TASK PROMPT: From the entries below, copy out all lines holding "nothing".

INFORMATION PROVIDED:
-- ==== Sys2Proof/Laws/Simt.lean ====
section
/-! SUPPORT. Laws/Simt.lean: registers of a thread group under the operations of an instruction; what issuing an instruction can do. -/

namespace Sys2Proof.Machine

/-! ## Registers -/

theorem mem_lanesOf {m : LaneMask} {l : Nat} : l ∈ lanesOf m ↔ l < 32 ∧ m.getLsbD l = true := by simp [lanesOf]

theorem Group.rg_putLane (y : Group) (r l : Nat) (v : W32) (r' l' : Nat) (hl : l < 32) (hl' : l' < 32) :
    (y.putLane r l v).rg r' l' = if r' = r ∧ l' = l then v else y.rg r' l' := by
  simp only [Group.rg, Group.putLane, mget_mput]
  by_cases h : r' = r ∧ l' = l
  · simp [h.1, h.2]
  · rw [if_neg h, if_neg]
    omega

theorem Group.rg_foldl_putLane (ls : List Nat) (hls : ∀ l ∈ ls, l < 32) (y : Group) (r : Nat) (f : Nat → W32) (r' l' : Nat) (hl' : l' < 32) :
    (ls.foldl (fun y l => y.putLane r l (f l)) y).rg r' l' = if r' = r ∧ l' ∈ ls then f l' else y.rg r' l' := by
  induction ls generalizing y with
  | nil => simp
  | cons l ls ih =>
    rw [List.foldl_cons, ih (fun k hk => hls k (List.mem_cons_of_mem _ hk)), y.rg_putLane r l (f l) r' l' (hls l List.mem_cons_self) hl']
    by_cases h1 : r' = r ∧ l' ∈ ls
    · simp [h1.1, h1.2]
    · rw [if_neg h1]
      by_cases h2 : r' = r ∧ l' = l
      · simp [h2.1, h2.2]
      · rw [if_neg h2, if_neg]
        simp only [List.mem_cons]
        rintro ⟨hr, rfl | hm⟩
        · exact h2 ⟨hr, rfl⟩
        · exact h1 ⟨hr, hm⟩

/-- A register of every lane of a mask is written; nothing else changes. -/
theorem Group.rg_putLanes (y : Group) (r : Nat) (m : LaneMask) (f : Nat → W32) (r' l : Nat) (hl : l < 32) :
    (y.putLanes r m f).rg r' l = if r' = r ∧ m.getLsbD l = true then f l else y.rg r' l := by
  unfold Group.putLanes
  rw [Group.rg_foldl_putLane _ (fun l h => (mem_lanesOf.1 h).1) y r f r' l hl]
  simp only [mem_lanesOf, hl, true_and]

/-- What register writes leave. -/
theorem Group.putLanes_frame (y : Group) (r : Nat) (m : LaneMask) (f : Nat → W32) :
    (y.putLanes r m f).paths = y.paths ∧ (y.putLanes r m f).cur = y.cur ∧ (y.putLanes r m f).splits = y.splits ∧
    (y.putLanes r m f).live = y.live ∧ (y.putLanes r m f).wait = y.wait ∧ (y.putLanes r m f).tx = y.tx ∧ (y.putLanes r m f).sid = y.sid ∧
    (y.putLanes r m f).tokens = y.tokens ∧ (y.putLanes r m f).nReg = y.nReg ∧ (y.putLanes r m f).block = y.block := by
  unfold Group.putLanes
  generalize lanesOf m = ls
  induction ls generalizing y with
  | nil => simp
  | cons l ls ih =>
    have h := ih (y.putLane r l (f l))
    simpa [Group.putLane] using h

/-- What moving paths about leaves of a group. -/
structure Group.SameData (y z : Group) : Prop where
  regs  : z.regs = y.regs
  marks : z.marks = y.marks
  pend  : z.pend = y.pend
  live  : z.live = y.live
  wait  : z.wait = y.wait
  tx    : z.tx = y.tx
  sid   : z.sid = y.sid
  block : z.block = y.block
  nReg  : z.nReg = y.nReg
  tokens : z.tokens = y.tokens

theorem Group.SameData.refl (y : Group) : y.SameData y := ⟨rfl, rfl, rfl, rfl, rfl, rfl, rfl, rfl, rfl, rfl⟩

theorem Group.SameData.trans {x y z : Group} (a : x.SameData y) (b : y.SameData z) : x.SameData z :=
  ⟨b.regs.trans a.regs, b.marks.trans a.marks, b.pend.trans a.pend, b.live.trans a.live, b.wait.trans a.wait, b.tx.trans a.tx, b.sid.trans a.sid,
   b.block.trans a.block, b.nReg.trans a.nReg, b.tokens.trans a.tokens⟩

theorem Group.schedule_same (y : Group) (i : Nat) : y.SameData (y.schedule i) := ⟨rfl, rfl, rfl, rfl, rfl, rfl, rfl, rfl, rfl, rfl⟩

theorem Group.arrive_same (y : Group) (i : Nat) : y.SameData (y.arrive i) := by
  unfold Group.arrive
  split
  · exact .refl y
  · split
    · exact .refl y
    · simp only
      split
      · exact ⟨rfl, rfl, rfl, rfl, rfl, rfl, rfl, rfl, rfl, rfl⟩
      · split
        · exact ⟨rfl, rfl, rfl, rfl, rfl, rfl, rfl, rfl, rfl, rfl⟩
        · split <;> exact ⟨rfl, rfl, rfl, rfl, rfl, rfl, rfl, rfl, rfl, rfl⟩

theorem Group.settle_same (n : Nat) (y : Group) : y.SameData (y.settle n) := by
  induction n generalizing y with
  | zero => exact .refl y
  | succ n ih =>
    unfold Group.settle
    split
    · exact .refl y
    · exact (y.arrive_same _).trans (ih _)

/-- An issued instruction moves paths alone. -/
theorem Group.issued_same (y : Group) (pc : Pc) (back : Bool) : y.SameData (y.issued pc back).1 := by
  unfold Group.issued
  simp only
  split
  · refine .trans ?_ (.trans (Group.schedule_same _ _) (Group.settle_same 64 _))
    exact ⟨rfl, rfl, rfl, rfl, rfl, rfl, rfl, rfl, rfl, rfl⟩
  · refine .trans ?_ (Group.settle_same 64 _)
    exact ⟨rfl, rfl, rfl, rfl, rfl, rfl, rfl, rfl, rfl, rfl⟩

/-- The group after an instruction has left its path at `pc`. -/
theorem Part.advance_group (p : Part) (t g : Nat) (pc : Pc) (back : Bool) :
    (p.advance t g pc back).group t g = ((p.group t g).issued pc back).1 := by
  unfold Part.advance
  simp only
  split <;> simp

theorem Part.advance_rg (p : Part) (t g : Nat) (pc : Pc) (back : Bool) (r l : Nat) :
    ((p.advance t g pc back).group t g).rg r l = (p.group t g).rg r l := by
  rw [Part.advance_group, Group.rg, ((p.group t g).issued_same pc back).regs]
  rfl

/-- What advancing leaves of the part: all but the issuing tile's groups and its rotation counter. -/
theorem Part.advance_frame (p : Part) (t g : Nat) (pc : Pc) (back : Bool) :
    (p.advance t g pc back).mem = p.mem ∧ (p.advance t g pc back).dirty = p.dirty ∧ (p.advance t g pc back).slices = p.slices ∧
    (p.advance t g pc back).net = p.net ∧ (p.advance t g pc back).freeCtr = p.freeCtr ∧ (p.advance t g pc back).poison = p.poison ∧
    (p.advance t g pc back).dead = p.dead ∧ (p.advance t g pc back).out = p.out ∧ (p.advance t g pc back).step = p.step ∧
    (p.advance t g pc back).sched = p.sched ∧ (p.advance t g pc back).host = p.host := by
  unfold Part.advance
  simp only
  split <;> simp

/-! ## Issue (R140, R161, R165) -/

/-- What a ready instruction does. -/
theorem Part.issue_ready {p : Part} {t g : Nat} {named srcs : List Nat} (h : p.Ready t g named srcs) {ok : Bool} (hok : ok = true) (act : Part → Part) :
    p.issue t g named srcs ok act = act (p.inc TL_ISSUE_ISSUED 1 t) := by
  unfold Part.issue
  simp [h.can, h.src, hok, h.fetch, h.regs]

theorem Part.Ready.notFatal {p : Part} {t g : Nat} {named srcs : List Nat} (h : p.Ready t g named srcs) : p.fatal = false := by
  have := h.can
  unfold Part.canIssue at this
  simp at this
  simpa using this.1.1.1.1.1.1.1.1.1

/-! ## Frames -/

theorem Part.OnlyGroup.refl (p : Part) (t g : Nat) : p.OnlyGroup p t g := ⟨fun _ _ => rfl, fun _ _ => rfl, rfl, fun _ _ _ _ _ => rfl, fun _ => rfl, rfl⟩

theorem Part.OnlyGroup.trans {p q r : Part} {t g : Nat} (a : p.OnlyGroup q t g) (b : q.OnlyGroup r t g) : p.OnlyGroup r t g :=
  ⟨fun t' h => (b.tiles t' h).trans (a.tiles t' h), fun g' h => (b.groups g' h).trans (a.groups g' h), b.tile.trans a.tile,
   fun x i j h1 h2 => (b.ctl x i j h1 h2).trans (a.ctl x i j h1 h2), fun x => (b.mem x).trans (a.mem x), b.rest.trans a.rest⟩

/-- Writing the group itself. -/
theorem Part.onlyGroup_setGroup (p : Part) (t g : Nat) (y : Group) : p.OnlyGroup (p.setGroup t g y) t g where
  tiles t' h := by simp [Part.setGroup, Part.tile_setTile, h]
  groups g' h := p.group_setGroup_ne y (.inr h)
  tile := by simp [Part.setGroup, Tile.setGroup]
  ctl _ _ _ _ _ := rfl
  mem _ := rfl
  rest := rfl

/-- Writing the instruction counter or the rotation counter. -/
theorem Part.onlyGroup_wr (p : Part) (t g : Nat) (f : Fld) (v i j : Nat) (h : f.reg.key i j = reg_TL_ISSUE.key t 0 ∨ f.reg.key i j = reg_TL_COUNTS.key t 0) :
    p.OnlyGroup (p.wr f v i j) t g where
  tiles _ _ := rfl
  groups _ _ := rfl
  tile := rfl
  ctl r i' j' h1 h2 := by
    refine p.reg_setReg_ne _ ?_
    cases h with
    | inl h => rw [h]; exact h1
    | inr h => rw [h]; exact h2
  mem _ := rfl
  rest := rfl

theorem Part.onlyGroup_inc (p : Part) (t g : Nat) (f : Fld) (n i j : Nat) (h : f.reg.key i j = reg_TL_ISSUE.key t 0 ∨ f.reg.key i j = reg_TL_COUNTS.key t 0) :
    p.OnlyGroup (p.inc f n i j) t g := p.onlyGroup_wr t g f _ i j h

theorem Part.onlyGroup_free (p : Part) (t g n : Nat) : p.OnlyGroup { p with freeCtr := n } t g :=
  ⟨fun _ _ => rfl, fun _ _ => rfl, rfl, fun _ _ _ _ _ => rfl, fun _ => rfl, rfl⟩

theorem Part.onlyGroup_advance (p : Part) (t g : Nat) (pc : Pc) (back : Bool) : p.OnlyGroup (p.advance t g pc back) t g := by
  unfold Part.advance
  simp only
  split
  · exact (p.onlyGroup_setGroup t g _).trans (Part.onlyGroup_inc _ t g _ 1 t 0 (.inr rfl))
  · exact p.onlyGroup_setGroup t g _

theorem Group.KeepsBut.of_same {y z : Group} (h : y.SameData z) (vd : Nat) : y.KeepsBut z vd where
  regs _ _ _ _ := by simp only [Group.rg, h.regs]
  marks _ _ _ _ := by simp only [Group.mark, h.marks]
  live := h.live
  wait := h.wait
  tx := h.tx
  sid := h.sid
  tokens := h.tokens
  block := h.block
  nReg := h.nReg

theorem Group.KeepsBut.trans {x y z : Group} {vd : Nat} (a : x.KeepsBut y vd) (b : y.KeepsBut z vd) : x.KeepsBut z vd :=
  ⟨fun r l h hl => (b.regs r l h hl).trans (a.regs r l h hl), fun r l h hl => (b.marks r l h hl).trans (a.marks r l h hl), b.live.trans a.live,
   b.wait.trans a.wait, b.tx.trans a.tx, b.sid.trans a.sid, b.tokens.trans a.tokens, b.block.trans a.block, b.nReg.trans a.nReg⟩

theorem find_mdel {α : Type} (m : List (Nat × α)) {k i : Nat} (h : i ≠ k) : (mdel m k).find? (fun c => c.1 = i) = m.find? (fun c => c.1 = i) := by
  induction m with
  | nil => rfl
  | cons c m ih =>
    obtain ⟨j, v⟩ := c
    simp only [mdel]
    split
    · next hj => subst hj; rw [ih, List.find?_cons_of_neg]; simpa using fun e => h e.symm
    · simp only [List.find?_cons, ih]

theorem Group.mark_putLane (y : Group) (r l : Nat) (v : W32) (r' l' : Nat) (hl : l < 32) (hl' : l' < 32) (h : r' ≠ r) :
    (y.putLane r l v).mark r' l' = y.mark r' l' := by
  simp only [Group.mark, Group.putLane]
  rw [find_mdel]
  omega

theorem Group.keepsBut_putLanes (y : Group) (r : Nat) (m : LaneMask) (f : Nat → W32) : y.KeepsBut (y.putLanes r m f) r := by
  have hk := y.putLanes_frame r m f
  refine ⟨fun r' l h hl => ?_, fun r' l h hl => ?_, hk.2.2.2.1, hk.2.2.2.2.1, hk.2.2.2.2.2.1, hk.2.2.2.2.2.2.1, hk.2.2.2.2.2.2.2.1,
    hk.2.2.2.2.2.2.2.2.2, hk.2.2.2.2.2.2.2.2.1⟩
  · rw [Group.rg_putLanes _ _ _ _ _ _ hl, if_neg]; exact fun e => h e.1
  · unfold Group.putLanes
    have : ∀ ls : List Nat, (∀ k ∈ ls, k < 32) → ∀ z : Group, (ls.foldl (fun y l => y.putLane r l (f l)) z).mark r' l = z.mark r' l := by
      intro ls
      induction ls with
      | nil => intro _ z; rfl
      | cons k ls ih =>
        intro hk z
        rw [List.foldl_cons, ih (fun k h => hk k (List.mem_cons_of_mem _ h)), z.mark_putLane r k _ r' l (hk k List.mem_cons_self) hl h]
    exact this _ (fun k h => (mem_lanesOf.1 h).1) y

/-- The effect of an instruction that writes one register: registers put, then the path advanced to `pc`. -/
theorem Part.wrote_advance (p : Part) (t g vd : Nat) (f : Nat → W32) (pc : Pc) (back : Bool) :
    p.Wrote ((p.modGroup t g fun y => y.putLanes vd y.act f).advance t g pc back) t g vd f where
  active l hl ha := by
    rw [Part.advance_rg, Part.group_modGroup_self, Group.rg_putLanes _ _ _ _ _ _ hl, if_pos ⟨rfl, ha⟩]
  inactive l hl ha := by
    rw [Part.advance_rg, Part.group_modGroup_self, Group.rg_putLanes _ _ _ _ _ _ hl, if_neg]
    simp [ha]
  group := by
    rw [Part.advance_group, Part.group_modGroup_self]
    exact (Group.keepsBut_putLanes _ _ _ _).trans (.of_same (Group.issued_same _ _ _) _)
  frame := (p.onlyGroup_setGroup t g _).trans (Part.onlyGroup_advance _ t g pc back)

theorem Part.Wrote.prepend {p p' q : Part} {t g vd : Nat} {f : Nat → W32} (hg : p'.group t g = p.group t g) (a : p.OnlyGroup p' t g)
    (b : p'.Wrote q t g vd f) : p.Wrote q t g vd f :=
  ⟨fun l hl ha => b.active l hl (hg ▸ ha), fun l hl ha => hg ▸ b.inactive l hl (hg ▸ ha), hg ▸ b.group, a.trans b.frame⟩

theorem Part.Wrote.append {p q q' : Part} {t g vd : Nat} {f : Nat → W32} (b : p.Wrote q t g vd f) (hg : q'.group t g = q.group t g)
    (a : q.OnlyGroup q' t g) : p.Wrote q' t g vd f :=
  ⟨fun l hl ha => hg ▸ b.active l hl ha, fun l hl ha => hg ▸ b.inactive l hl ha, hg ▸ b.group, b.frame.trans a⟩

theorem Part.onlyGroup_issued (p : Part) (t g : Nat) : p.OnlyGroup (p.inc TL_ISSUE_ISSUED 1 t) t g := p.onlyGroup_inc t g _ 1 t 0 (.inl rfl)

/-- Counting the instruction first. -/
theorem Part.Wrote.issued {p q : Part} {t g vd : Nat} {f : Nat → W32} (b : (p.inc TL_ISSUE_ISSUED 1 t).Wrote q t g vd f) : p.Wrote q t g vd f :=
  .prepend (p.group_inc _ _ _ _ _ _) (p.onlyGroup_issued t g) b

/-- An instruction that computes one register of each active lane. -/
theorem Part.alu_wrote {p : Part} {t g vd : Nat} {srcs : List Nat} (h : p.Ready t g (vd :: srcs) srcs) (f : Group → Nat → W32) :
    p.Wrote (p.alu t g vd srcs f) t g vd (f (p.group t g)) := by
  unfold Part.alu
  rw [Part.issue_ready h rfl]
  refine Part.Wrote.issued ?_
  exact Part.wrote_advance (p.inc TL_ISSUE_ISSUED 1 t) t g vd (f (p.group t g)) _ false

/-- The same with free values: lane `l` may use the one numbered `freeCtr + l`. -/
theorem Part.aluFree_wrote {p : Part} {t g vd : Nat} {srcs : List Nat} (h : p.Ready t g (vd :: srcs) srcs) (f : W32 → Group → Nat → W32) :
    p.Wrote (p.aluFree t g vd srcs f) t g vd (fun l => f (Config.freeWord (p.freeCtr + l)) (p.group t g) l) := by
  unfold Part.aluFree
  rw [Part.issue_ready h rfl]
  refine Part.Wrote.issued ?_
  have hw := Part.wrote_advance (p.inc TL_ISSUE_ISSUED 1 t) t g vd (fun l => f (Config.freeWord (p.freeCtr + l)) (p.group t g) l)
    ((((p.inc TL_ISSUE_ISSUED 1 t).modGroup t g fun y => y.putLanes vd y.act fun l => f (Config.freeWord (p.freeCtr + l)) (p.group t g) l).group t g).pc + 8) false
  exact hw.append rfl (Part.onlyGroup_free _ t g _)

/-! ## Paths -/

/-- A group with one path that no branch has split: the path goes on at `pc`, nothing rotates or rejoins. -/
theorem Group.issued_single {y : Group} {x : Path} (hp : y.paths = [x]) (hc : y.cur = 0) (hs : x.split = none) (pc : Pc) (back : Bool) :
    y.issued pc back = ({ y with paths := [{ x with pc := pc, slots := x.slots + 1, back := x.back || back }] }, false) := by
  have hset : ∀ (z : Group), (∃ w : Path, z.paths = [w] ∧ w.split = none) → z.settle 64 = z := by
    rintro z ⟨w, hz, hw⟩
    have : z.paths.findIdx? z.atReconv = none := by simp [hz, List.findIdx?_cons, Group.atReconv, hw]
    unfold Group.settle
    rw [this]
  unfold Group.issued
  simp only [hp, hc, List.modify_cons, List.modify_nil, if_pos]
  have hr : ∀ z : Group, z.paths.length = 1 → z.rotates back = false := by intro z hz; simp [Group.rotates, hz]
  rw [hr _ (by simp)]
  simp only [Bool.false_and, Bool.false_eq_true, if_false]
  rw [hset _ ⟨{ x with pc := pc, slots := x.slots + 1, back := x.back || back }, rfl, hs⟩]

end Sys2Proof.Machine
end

PROBLEM SOLUTION:
/-- A register of every lane of a mask is written; nothing else changes. -/
/-- A group with one path that no branch has split: the path goes on at `pc`, nothing rotates or rejoins. -/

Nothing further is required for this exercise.